First Vice President of Costa Rica
- In office 8 November 1949 – 8 November 1953 Serving with Alfredo Volio Mata
- President: Otilio Ulate Blanco
- Preceded by: Office established
- Succeeded by: Raúl Blanco Cervantes

Deputy of the Constitutional Congress
- In office 1 May 1936 – 30 April 1940
- Constituency: Limón Province

Personal details
- Born: Julio Alberto José de Jesús Oreamuno Flores 9 August 1905 Cartago, Costa Rica
- Died: 28 October 1980 (aged 75)
- Party: PUN
- Education: University of Pennsylvania (MBBS)
- Occupation: Physician; politician; professor;

= Alberto Oreamuno Flores =

Costa Rican physician and politician

Julio Alberto José de Jesús Oreamuno Flores (9 August 1905 – 28 October 1980) was a Costa Rican physician and politician who served as First Vice President of Costa Rica from 1949 to 1953. A member of the National Union Party, he previously served in the Constitutional Congress from 1936 to 1940.

He was born in the province of Cartago, son of Nicolás Oreamuno and Adelfia Flores. His father was Minister of State, president of the Central American Court of Justice and president of the Supreme Court of Justice of Costa Rica, and his brother José Rafael Oreamuno Flores was ambassador of Costa Rica in the United States.

He studied at the National Institute of Honduras, at the Liceo de Costa Rica and at the Lafayette Lyceum in Weston, Pennsylvania, United States. He later went to the Jefferson Medical College at the University of Pennsylvania where he graduated with honors in 1929, obtaining the therapeutic medal for the best exam among 122 students. He made his internship at Frankford Hospital in the same city.

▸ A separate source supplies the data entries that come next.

-- ==== Sys2Proof/Machine/RegisterRows.lean ====
section
/-! DEFINITION. Accesses to register space, row by row. -/

namespace Sys2Proof.Machine

/-- REGISTER_WRITE (R531). -/
def execRegisterWrite (m : Master) (offset size : Nat) (value : BitVec 64) (s : State) : Outcome :=
  .next (hostStore m offset size value s)

/-- BLOCK_ENABLE (R532). -/
def execBlockEnable (m : Master) (die block : Nat) (value : Reg32) (s : State) : Outcome :=
  .next (if value.getLsbD 0 && decide (block < 17) && block != 3 then busAccess m die block (fun c => c.ctrlWrite m die block value) s else s)

/-- BLOCK_DISABLE (R532). -/
def execBlockDisable (m : Master) (die block : Nat) (value : Reg32) (s : State) : Outcome :=
  .next (if !value.getLsbD 0 && decide (block < 17) && block != 3 then busAccess m die block (fun c => c.ctrlWrite m die block value) s else s)

/-- SPILL_DISABLE (R65). -/
def execSpillDisable (m : Master) (die : Nat) (value : Reg32) (s : State) : Outcome :=
  .next (if value.getLsbD 2 then s else busAccess m die 5 (fun c => c.ctrlWrite m die 5 value) s)

/-- PKG_TENANT_MODE (R65). -/
def execPkgTenantMode (m : Master) (value : Reg32) (s : State) : Outcome :=
  .next (busAccess m 0 32 (pkgTenantMode m value) s)

/-- COUNTER_READ_CLEAR (R537). -/
def execCounterReadClear (m : Master) (offset size attr : Nat) (s : State) : Outcome :=
  .next (counterRead m offset size attr s)

/-- CLS_CNT_SEL (R537). -/
def execClsCntSel (m : Master) (die : Nat) (value : Reg32) (memErr : ScrubOutcome) (s : State) : Outcome :=
  .next (busAccess m die 2 (clsCntSel die value memErr) s)

/-- BUF_OCC_SEL (R537). -/
def execBufOccSel (m : Master) (die : Nat) (value : Reg32) (s : State) : Outcome :=
  .next (busAccess m die 5 (bufOccSel die value) s)

/-- BUF_DROP_SEL (R537). -/
def execBufDropSel (m : Master) (die : Nat) (value : Reg32) (s : State) : Outcome :=
  .next (busAccess m die 5 (bufDropSel die value) s)

/-- SCH_SHP_SEL (R537). -/
def execSchShpSel (m : Master) (die : Nat) (value : Reg32) (s : State) : Outcome :=
  .next (busAccess m die 6 (schShpSel die value) s)

/-- WEI_CNT_SEL (R537). -/
def execWeiCntSel (m : Master) (die : Nat) (value : Reg32) (s : State) : Outcome :=
  .next (busAccess m die 7 (weiCntSel die value) s)

/-- MAC_CNT_SEL (R537). -/
def execMacCntSel (m : Master) (die : Nat) (value : Reg32) (s : State) : Outcome :=
  .next (busAccess m die 8 (macCntSel die value) s)

/-- CIP_SLOT_SEL (R537). -/
def execCipSlotSel (m : Master) (die : Nat) (value : Reg32) (s : State) : Outcome :=
  .next (busAccess m die 9 (cipSlotSel die value) s)

/-- DRE_CTX_SEL (R537). -/
def execDreCtxSel (m : Master) (die : Nat) (value : Reg32) (s : State) : Outcome :=
  .next (busAccess m die 11 (dreCtxSel die value) s)

/-- CLK_GATE (R478). -/
def execClkGate (m : Master) (die : Nat) (value : Reg32) (s : State) : Outcome :=
  .next (busAccess m die 17 (clkGate die value) s)

/-- PWR_SOFT_RST (R494). -/
def execPwrSoftRst (m : Master) (die : Nat) (value : Reg32) (s : State) : Outcome :=
  .next (busAccess m die 18 (pwrSoftRst die value) s)

/-- CLK_TB_RATE (R470). -/
def execClkTbRate (m : Master) (value : Reg32) (s : State) : Outcome :=
  .next (busAccess m 0 17 (clkTbRate value) s)

/-- CLK_TB_STEP (R470). -/
def execClkTbStep (m : Master) (value : Reg32) (s : State) : Outcome :=
  .next (busAccess m 0 17 (clkTbStep value) s)

end Sys2Proof.Machine
end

He returned to Costa Rica in 1930 where he worked as a doctor of the United Fruit Company, then deputy director of the Hospital of Limón, Hospital Almirante and Clínica Bíblica. He also worked at the Armoides Hospital in Panama, the Piera Hospital in Honduras and the Hospital San Juan de Dios of Costa Rica. He was also a councilor of the Municipal Council of Limón and deputy, and then served as vice president of Costa Rica in the administration of Otilio Ulate Blanco, being elected in a 1949 special election. He was also a professor at the Faculty of Medicine of Honduras.

He married Elizabeth Robinson Oreamuno, a school teacher from Pennsylvania. In 1940, she established the USA Woman's Club of Costa Rica which still exists today as the Women's Club of Costa Rica.